What carries the argument
The two-step adaptation process that uses network predictions of points in the original scene to look up clusters of points from the new scene.
If this is right
- The adapted network generalises to novel poses away from the training trajectory.
- Dense correspondences improve robustness in textureless regions compared to sparse keypoint methods.
- Performance reaches state-of-the-art levels on both indoor and outdoor benchmark datasets.
- Runtime under 300 ms makes the approach suitable for live camera relocalisation scenarios.
Where Pith is reading between the lines
- The method could support repeated adaptations in slowly changing environments without full retraining each time.
- Integration with keyframe-based methods might combine trajectory coverage with robustness to textureless areas.
- The lookup mechanism might generalise to other regression tasks that need quick scene transfer without labelled data for the target.
Load-bearing premise
Points predicted by the network on the original scene can be used to look up the right clusters of points from the new scene.
What would settle it
A test showing that relocalisation accuracy stays low after adaptation because the predicted points from the original scene fail to index the correct clusters in the new scene.
Figures
read the original abstract
Many applications require a camera to be relocalised online, without expensive offline training on the target scene. Whilst both keyframe and sparse keypoint matching methods can be used online, the former often fail away from the training trajectory, and the latter can struggle in textureless regions. By contrast, scene coordinate regression (SCoRe) methods generalise to novel poses and can leverage dense correspondences to improve robustness, and recent work has shown how to adapt SCoRe forests between scenes, allowing their state-of-the-art performance to be leveraged online. However, because they use features hand-crafted for indoor use, they do not generalise well to harder outdoor scenes. Whilst replacing the forest with a neural network and learning suitable features for outdoor use is possible, the techniques used to adapt forests between scenes are unfortunately harder to transfer to a network context. In this paper, we address this by proposing a novel way of leveraging a network trained on one scene to predict points in another scene. Our approach replaces the appearance clustering performed by the branching structure of a regression forest with a two-step process that first uses the network to predict points in the original scene, and then uses these predicted points to look up clusters of points from the new scene. We show experimentally that our online approach achieves state-of-the-art performance on both the 7-Scenes and Cambridge Landmarks datasets, whilst running in under 300ms, making it highly effective in live scenarios.
Editorial analysis
A structured set of objections, weighed in public.
Referee Report
Summary. The paper proposes a two-step adaptation method for scene coordinate regression (SCoRe) networks to enable online RGB-D camera relocalisation in new scenes. A network trained on an original scene is used to regress 3D points, which then index precomputed clusters from the target scene; this replaces the branching structure of regression forests. The manuscript claims this yields state-of-the-art performance on the 7-Scenes and Cambridge Landmarks datasets while running in under 300 ms.

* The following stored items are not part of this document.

theorem dispatchWord_engineOk {s : State} (h : EngineOk s) (w : Word) : Ensures EngineOk (dispatchWord w s) := by
  unfold dispatchWord
  split
  · exact execOperand_engineOk (s := { s with ctlPend := none }) h _ w
  · exact execWord_engineOk h w

/-! ## The cycle -/

/-- The sample moves the pen, of which the invariant says nothing (R76). -/
theorem engineOk_sample {s : State} (h : EngineOk s) (inp : CycleIn) : EngineOk (sample inp s) := by
  unfold sample sampleTip
  dsimp only
  split_ifs <;> exact h

theorem engineOk_check {s : State} (h : EngineOk s) : EngineOk (check s) := by
  rw [check_eq]
  exact h

theorem cycleKeeps_engineOk : CycleKeeps EngineOk where
  sample inp _ h := engineOk_sample h inp
  countCycle _ h := h
  clipStep c _ h _ := engineOk_clipStep h c
  halfStep k _ h _ := engineOk_halfStep h k
  fetchTimeout _ h := h
  dispatchWord w s h := dispatchWord_engineOk (s := advanceDpc s) h w
  check _ h := engineOk_check h
  age e _ h := phosphorOk_age h e

/-! ## The host's operations -/

theorem engineOk_setDpc {s : State} (h : EngineOk s) (v : Word) : EngineOk (setDpc v s) := by
  unfold setDpc
  split
  · unfold resume
    dsimp only
    split
    · next r _ => exact engineOk_drawRemainder (s := { s with flags := clearReason r (clearStops s.flags) }) h
    · exact h
  · exact h

/-- The engine that `Init` sets up for a legal profile meets the invariant: its grid is dark (R147). -/
theorem phosphorOk_initPhosphor {p : Profile} (hp : p.legal = true) {scale : Nat} (hscale : 1 ≤ scale) :
    PhosphorOk (initPhosphor p scale) := by
  refine ⟨hp, hscale, rfl, .nil, fun k => ?_, fun k => Nat.zero_le _, .nil, fun k hk => ?_⟩
  · exact iff_of_false List.not_mem_nil (Nat.lt_irrefl 0)
  · exact absurd hk List.not_mem_nil

/-- A failed `Init` keeps the engine's grid; a successful one selects a profile of the parameters (R147). -/
theorem engineOk_initEngine {s : State} (h : EngineOk s) (hlegal : s.cfg.legal = true) (name scale : Nat) :
    EngineOk (initEngine name scale s) := by
  have hprofiles : ∀ p ∈ s.cfg.profiles, p.legal = true := by
    simp only [Params.legal, Bool.and_eq_true, List.all_eq_true] at hlegal
    exact hlegal.1.2
  unfold initEngine
  split
  · exact h
  · next p hp =>
    split_ifs with hscale
    · exact h
    · exact h
    · exact phosphorOk_initPhosphor (hprofiles p (List.mem_of_find?_eq_some hp)) (Nat.le_of_not_lt hscale)

theorem engineOk_vs60Write {s t : State} (h : EngineOk s) (ht : EngineOk t) : EngineOk (vs60Write s t) := by
  unfold vs60Write
  split
  · exact ht
  · exact h

/-- A write of a register but the DPC leaves the engine as it is (R86). -/
theorem engineOk_hostWrite {s : State} (h : EngineOk s) (i : Fin 16) (v : Word) : EngineOk (hostWrite i v s) := by
  unfold hostWrite
  split
  case h_1 => exact engineOk_setDpc h v
  case h_3 =>
    unfold writeXPosition
    split <;> exact h
  case h_4 =>
    unfold writeYPosition
    split <;> exact h
  case h_10 =>
    unfold writeColor
    split <;> exact h
  case h_2 | h_6 | h_11 | h_12 => exact h
  all_goals exact engineOk_vs60Write h h

theorem hostStep_engineOk {s : State} (h : EngineOk s) (hlegal : s.cfg.legal = true) (op : HostOp) :
    Ensures EngineOk (hostStep op s) := by
  cases op with
  | cycle inp => exact cycleKeeps_engineOk.cycle inp h
  | setDpc v => exact .next (engineOk_setDpc h v)
  | hostWrite i v => exact .next (engineOk_hostWrite h i v)
  | hostRead i | reset | store a w => exact .next h
  | extStop =>
    refine .next ?_
    unfold extStop
    split <;> exact h
  | init name scale => exact .next (engineOk_initEngine h hlegal name scale)

/-- Settles O59: the operation of the step keeps the invariant. -/
theorem stepKeepsThePhosphorInvariant : Obligations.StepKeepsThePhosphorInvariant := by
  intro s t hlegal h
  refine step_ensures (P := EngineOk) (fun _ => ?_) (fun op rest _ => ?_) t
  · exact cycleKeeps_engineOk.cycle (s := { s with out := [] }) _ h
  · exact hostStep_engineOk (s := { s with out := [], todo := rest }) h hlegal op

end Sys2Proof.Machine

/-! PROOFS. O9: every instruction and every operation answers a next state; of all steps only a cycle before an `Init`
has succeeded is refused (R147, R163). -/

namespace Sys2Proof.Machine

/-- The result is a next state. -/
def Answers (r : Result) : Prop := ∃ t, r = .next t

theorem Answers.next (s : State) : Answers (.next s) := ⟨s, rfl⟩

theorem Answers.thenDo {r : Result} (h : Answers r) (f : State → State) : Answers (thenDo r f) := by
  obtain ⟨t, rfl⟩ := h
  exact .next (f t)

/-- No instruction is without a meaning (R163). -/
theorem exec_answers (i : Instr) (s : State) : Answers (exec i s) := by
  cases i with
  | ldnr name =>
    rw [exec_ldnr, execLdnr]
    dsimp only
    split <;> exact .next _
  | _ => exact .next _

theorem execRow_answers (r : EncRow) (ws : List Word) (s : State) : Answers (execRow r ws s) := by
  obtain ⟨x, hx⟩ | ⟨-, x, hx⟩ | ⟨-, x, hx⟩ | hx := execRow_cases r ws s <;> rw [hx]
  · exact .next _
  · exact .next _
  · exact .next _
  · exact exec_answers _ s

theorem dispatchWord_answers (w : Word) (s : State) : Answers (dispatchWord w s) := by
  unfold dispatchWord
  split
  · next k _ =>
    cases k with
    | djmpAbs | djsrAbs | lassoc => exact .next _
    | held first =>
      unfold execOperand
      dsimp only
      split
      · exact execRow_answers _ _ _
      · exact .next _
  · unfold execWord
    split
    · exact exec_answers _ s
    · split_ifs
      · split
        · exact .next _
        · split_ifs
          · exact .next _
          · exact execRow_answers _ _ s
      · exact exec_answers _ s

theorem work_answers (timeout : Bool) (s : State) : Answers (work timeout s) := by
  unfold work
  split
  · split
    · exact .next _
    · split
      · exact .next _
      · cases timeout with
        | true => exact .next _
        | false => exact dispatchWord_answers ..
  · exact .next _

theorem cycle_answers (inp : CycleIn) {s : State} (h : s.ph.ready = true) : Answers (cycle inp s) := by
  unfold cycle
  rw [if_pos h]
  dsimp only
  split
  · exact (work_answers ..).thenDo _
  · exact .next _

theorem cycle_refused (inp : CycleIn) {s : State} (h : s.ph.ready = false) :
    cycle inp s = .refused .notInitialized := by
  unfold cycle
  rw [h]
  rfl

theorem hostStep_answers (op : HostOp) (s : State) (h : s.ph.ready = true ∨ ∀ inp, op ≠ .cycle inp) :
    Answers (hostStep op s) := by
  cases op with
  | cycle inp => exact cycle_answers inp (h.resolve_right fun hno => hno inp rfl)
  | setDpc v | hostWrite i v | hostRead i | extStop | reset | init name scale | store a w => exact .next _

/-- A step with nothing listed is a cycle on free inputs (R74; log 3). -/
theorem step_of_nil {s : State} (h : s.todo = []) :
    step s = cycle (Config.freeInput s.tick) { s with out := [] } := by
  unfold step transition
  rw [h]

/-- Settles O9: by the kind of the step, a cycle on free inputs, a cycle listed, or another operation. -/
theorem stepsAnswerUnlessUninitialized : Obligations.StepsAnswerUnlessUninitialized := by
  refine fun s => ⟨fun h => ?answers, fun ⟨hnot, hcycle⟩ => ?refused⟩
  case answers =>
    cases htodo : s.todo with
    | nil =>
      rw [step_of_nil htodo]
      refine cycle_answers _ (h.resolve_right ?_)
      rintro ⟨op, rest, hop, -⟩
      rw [htodo] at hop
      cases hop
    | cons op rest =>
      rw [step_of_todo htodo]
      refine hostStep_answers op _ (h.imp_right ?_)
      rintro ⟨op', rest', hop, hno⟩
      rw [htodo] at hop
      obtain ⟨rfl, -⟩ := List.cons.inj hop
      exact hno
  case refused =>
    obtain htodo | ⟨inp, rest, htodo⟩ := hcycle
    · rw [step_of_nil htodo]
      exact cycle_refused _ hnot
    · rw [step_of_todo htodo]
      exact cycle_refused inp hnot

end Sys2Proof.Machine

/-! PROOFS. O45 and O47: which request the check takes (R156 to R159), and a fetch that times out, before and after its
RESUME (R77, R161). -/

namespace Sys2Proof.Machine

/-! ## The request taken -/

/-- A latched reason with none latched above it in the table is the highest request (R156, R157). -/
theorem highest_of_reasonTable {p : Pend} {k : Nat} {r : Reason} {c : NotifyClass}
    (hk : reasonTable[k]? = some (r, c)) (hlatched : pendGet p r = true)
    (habove : ∀ j q d, j < k → reasonTable[j]? = some (q, d) → pendGet p q = false) : highest p = some r := by
  have horder : priorityOrder = reasonTable.map Prod.fst := rfl
  obtain ⟨hlt, hentry⟩ := List.getElem?_eq_some_iff.1 hk
  rw [highest, horder, List.find?_eq_some_iff_getElem]
  refine ⟨hlatched, k, by simpa using hlt, by simp [hentry], fun j hj => ?_⟩
  have hnot := habove j _ _ hj (List.getElem?_eq_getElem (hj.trans hlt))
  simpa using hnot

/-- Each reason stands in the table with its class (R158). -/
theorem notifyClass_of_mem_reasonTable : ∀ e ∈ reasonTable, notifyClass e.1 = e.2 := by decide

theorem silentStop_iff (r : Reason) (s : State) :
    silentStop r s = true ↔ (r = .internalStop ∨ r = .externalStop) ∧ s.regs.stopIntrEna = false := by
  simp [silentStop]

Significance. If the adaptation reliably transfers accuracy, the work would be significant because it extends forest-style online adaptation to neural networks that can handle outdoor scenes, addressing a practical gap between offline training and live deployment. The real-time claim and use of standard benchmarks are strengths; however, the absence of any derivation or bound on the cluster-lookup step limits the result's generality.
major comments (2)
- [§3.2] §3.2 (two-step adaptation): the claim that points regressed by the original-scene network can be used to retrieve correct clusters from the new scene is load-bearing for all reported results, yet no analysis, bound, or ablation is provided showing why this mapping preserves geometric accuracy when the scenes differ in scale, texture, or structure (the precise transfer step highlighted in the skeptic note).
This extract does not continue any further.